DATA START

-- ==== Sys2Proof/Laws/PerInstr.lean ====
section
/-! SUPPORT. Per instruction: an instruction has an encoding exactly where it has a channel, and the encoding has the length of
that channel: nine bytes for a beat, eight for a word (spec/30_encoding.md R111, R112, R114). -/

open Sys2Proof

/-- The statement of the family. -/
def Sys2Proof.Laws.EncodedLength.Statement (i : Instr) : Prop :=
  ∀ p : Params, (encode p i).map List.length = (channelOf i).map fun c => if c = .requester then 9 else 8

/-- An operation row is a beat of nine bytes. -/
theorem Sys2Proof.Laws.length_beatBytes (b : Beat) : (beatBytes b).length = 9 := by
  simp [beatBytes, length_bytesOfWord]

namespace Sys2Proof.Laws

theorem EncodedLength.cmd : ∀ d c q, EncodedLength.Statement (.cmd d c q) :=
  fun _ _ _ _ => congrArg some (length_bytesOfWord _ _)

theorem EncodedLength.resp : ∀ d c q, EncodedLength.Statement (.resp d c q) :=
  fun _ _ _ _ => congrArg some (length_bytesOfWord _ _)

theorem EncodedLength.empty : EncodedLength.Statement .empty :=
  fun _ => congrArg some (length_bytesOfWord _ _)

theorem EncodedLength.consoleReadReq : ∀ r, EncodedLength.Statement (.consoleReadReq r) :=
  fun _ _ => congrArg some (length_bytesOfWord _ _)

theorem EncodedLength.consoleWriteReq : ∀ r b, EncodedLength.Statement (.consoleWriteReq r b) :=
  fun _ _ _ => congrArg some (length_bytesOfWord _ _)

theorem EncodedLength.consoleReadRespEmpty : ∀ d c, EncodedLength.Statement (.consoleReadRespEmpty d c) :=
  fun _ _ _ => congrArg some (length_bytesOfWord _ _)

theorem EncodedLength.consoleReadRespData : ∀ d c u b, EncodedLength.Statement (.consoleReadRespData d c u b) :=
  fun _ _ _ _ _ => congrArg some (length_bytesOfWord _ _)

theorem EncodedLength.consoleWriteResp : ∀ d c q, EncodedLength.Statement (.consoleWriteResp d c q) :=
  fun _ _ _ _ => congrArg some (length_bytesOfWord _ _)

theorem EncodedLength.new : ∀ t f, EncodedLength.Statement (.new t f) :=
  fun _ _ _ => rfl

theorem EncodedLength.exchange : ∀ w, EncodedLength.Statement (.exchange w) :=
  fun _ _ => congrArg some (length_beatBytes _)

theorem EncodedLength.writeByte : ∀ ch, EncodedLength.Statement (.writeByte ch) :=
  fun _ _ => congrArg some (length_beatBytes _)

theorem EncodedLength.readByte : EncodedLength.Statement .readByte :=
  fun _ => congrArg some (length_beatBytes _)

theorem EncodedLength.opReserved : EncodedLength.Statement .opReserved :=
  fun _ => congrArg some (length_beatBytes _)

theorem EncodedLength.encode : ∀ d c q, EncodedLength.Statement (.encode d c q) :=
  fun _ _ _ _ => rfl

theorem EncodedLength.decode : ∀ w, EncodedLength.Statement (.decode w) :=
  fun _ _ => rfl

theorem EncodedLength.issue : ∀ o, EncodedLength.Statement (.issue o) :=
  fun _ _ => rfl

theorem EncodedLength.precheck : EncodedLength.Statement .precheck :=
  fun _ => rfl

theorem EncodedLength.send : EncodedLength.Statement .send :=
  fun _ => rfl

theorem EncodedLength.poll : EncodedLength.Statement .poll :=
  fun _ => rfl

theorem EncodedLength.ack : EncodedLength.Statement .ack :=
  fun _ => rfl

theorem EncodedLength.hTake : EncodedLength.Statement .hTake :=
  fun _ => rfl

theorem EncodedLength.hClear : EncodedLength.Statement .hClear :=
  fun _ => rfl

theorem EncodedLength.hRespond : ∀ r, EncodedLength.Statement (.hRespond r) :=
  fun _ _ => rfl

end Sys2Proof.Laws
end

DATA END

§ **TASK DETAILS**
Write out again every entry above, exactly as given.

§ **THE ANSWER**
-- ==== Sys2Proof/Laws/PerInstr.lean ====
section
/-! SUPPORT. Per instruction: an instruction has an encoding exactly where it has a channel, and the encoding has the length of
that channel: nine bytes for a beat, eight for a word (spec/30_encoding.md R111, R112, R114). -/

open Sys2Proof

/-- The statement of the family. -/
def Sys2Proof.Laws.EncodedLength.Statement (i : Instr) : Prop :=
  ∀ p : Params, (encode p i).map List.length = (channelOf i).map fun c => if c = .requester then 9 else 8

/-- An operation row is a beat of nine bytes. -/
theorem Sys2Proof.Laws.length_beatBytes (b : Beat) : (beatBytes b).length = 9 := by
  simp [beatBytes, length_bytesOfWord]

namespace Sys2Proof.Laws

theorem EncodedLength.cmd : ∀ d c q, EncodedLength.Statement (.cmd d c q) :=
  fun _ _ _ _ => congrArg some (length_bytesOfWord _ _)

theorem EncodedLength.resp : ∀ d c q, EncodedLength.Statement (.resp d c q) :=
  fun _ _ _ _ => congrArg some (length_bytesOfWord _ _)

theorem EncodedLength.empty : EncodedLength.Statement .empty :=
  fun _ => congrArg some (length_bytesOfWord _ _)

theorem EncodedLength.consoleReadReq : ∀ r, EncodedLength.Statement (.consoleReadReq r) :=
  fun _ _ => congrArg some (length_bytesOfWord _ _)

theorem EncodedLength.consoleWriteReq : ∀ r b, EncodedLength.Statement (.consoleWriteReq r b) :=
  fun _ _ _ => congrArg some (length_bytesOfWord _ _)

theorem EncodedLength.consoleReadRespEmpty : ∀ d c, EncodedLength.Statement (.consoleReadRespEmpty d c) :=
  fun _ _ _ => congrArg some (length_bytesOfWord _ _)

theorem EncodedLength.consoleReadRespData : ∀ d c u b, EncodedLength.Statement (.consoleReadRespData d c u b) :=
  fun _ _ _ _ _ => congrArg some (length_bytesOfWord _ _)

theorem EncodedLength.consoleWriteResp : ∀ d c q, EncodedLength.Statement (.consoleWriteResp d c q) :=
  fun _ _ _ _ => congrArg some (length_bytesOfWord _ _)

theorem EncodedLength.new : ∀ t f, EncodedLength.Statement (.new t f) :=
  fun _ _ _ => rfl

theorem EncodedLength.exchange : ∀ w, EncodedLength.Statement (.exchange w) :=
  fun _ _ => congrArg some (length_beatBytes _)

theorem EncodedLength.writeByte : ∀ ch, EncodedLength.Statement (.writeByte ch) :=
  fun _ _ => congrArg some (length_beatBytes _)

theorem EncodedLength.readByte : EncodedLength.Statement .readByte :=
  fun _ => congrArg some (length_beatBytes _)

theorem EncodedLength.opReserved : EncodedLength.Statement .opReserved :=
  fun _ => congrArg some (length_beatBytes _)

theorem EncodedLength.encode : ∀ d c q, EncodedLength.Statement (.encode d c q) :=
  fun _ _ _ _ => rfl

theorem EncodedLength.decode : ∀ w, EncodedLength.Statement (.decode w) :=
  fun _ _ => rfl

theorem EncodedLength.issue : ∀ o, EncodedLength.Statement (.issue o) :=
  fun _ _ => rfl

theorem EncodedLength.precheck : EncodedLength.Statement .precheck :=
  fun _ => rfl

theorem EncodedLength.send : EncodedLength.Statement .send :=
  fun _ => rfl

theorem EncodedLength.poll : EncodedLength.Statement .poll :=
  fun _ => rfl

theorem EncodedLength.ack : EncodedLength.Statement .ack :=
  fun _ => rfl

theorem EncodedLength.hTake : EncodedLength.Statement .hTake :=
  fun _ => rfl

theorem EncodedLength.hClear : EncodedLength.Statement .hClear :=
  fun _ => rfl

theorem EncodedLength.hRespond : ∀ r, EncodedLength.Statement (.hRespond r) :=
  fun _ _ => rfl

end Sys2Proof.Laws
end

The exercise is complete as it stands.